Task to complete » Once the line with "((10 + k) :: (List.range" is found in the entries below, print it and each following line exactly, stopping after the line with "or running. -/"; print nothing else.
#### Task data
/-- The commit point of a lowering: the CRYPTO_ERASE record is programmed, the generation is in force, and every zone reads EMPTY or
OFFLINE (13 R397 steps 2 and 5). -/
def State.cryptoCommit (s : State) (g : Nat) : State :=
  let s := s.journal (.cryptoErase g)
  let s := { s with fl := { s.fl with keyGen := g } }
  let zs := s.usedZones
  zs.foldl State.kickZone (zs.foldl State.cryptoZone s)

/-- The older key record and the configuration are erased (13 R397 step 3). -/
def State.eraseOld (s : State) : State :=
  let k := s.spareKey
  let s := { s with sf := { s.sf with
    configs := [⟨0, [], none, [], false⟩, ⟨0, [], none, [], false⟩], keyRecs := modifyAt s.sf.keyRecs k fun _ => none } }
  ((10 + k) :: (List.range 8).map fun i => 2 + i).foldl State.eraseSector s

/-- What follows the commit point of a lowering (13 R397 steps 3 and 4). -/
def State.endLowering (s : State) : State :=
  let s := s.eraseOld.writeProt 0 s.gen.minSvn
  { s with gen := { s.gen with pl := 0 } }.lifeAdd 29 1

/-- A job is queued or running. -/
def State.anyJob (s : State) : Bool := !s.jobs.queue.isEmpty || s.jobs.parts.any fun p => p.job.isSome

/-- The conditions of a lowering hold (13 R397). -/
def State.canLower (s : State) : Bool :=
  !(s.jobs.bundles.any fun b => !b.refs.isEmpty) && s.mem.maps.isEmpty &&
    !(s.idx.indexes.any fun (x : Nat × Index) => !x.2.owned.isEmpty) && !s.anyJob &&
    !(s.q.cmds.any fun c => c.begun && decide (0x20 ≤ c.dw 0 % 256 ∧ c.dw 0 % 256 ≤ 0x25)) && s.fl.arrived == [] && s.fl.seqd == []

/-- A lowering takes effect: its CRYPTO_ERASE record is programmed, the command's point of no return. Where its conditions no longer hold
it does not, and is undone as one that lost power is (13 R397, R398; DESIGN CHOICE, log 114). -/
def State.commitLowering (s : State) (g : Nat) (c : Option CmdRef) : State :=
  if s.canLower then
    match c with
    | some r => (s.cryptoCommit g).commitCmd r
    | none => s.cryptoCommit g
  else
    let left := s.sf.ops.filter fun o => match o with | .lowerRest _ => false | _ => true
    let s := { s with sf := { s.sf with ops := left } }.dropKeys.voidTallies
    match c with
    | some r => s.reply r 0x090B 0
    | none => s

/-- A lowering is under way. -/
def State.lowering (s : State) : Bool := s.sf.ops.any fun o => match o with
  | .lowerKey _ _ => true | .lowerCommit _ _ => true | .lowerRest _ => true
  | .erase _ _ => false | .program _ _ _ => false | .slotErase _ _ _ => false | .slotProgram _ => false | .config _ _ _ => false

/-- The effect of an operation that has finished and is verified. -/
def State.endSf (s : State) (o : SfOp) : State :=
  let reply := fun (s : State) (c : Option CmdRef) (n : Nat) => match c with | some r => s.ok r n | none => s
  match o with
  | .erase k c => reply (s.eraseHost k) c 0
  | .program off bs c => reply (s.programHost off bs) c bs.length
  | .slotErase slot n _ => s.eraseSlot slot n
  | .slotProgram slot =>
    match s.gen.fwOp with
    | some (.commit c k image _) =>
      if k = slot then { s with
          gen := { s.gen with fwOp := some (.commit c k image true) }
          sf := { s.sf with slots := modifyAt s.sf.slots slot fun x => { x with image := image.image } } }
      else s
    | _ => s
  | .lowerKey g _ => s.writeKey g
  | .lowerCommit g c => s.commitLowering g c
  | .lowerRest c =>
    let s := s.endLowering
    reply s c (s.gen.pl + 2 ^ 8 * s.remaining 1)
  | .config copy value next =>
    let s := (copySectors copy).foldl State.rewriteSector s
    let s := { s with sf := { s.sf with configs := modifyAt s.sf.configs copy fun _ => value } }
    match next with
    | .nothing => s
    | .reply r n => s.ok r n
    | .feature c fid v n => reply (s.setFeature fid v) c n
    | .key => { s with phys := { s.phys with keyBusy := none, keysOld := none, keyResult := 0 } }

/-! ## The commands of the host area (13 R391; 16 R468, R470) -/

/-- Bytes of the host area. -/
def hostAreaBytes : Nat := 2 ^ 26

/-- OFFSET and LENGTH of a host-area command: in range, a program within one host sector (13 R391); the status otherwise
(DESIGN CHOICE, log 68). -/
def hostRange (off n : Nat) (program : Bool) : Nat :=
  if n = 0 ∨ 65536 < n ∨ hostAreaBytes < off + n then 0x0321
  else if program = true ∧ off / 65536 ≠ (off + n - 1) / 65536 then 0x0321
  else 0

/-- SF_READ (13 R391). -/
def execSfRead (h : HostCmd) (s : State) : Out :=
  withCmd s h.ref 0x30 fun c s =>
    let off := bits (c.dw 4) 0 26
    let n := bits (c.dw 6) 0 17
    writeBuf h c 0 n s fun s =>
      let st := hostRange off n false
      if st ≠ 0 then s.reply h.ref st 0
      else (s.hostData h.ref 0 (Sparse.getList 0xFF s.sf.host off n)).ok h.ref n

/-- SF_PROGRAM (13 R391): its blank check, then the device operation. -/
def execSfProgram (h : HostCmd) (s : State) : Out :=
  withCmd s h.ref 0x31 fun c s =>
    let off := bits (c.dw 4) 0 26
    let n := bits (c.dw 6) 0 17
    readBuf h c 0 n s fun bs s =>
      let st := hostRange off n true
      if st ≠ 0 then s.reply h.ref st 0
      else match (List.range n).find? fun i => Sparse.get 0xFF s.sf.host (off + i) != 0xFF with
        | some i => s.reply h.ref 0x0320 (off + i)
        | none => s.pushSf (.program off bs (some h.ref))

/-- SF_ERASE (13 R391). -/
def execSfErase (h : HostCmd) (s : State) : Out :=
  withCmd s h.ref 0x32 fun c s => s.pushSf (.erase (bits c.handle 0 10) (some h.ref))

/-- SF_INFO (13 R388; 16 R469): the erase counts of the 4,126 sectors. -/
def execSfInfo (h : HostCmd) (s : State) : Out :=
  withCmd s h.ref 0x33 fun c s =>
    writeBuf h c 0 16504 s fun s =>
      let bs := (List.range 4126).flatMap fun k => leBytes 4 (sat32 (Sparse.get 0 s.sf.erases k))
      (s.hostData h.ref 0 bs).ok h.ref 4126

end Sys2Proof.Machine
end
########
Completed task »
  ((10 + k) :: (List.range 8).map fun i => 2 + i).foldl State.eraseSector s

/-- What follows the commit point of a lowering (13 R397 steps 3 and 4). -/
def State.endLowering (s : State) : State :=
  let s := s.eraseOld.writeProt 0 s.gen.minSvn
  { s with gen := { s.gen with pl := 0 } }.lifeAdd 29 1

/-- A job is queued or running. -/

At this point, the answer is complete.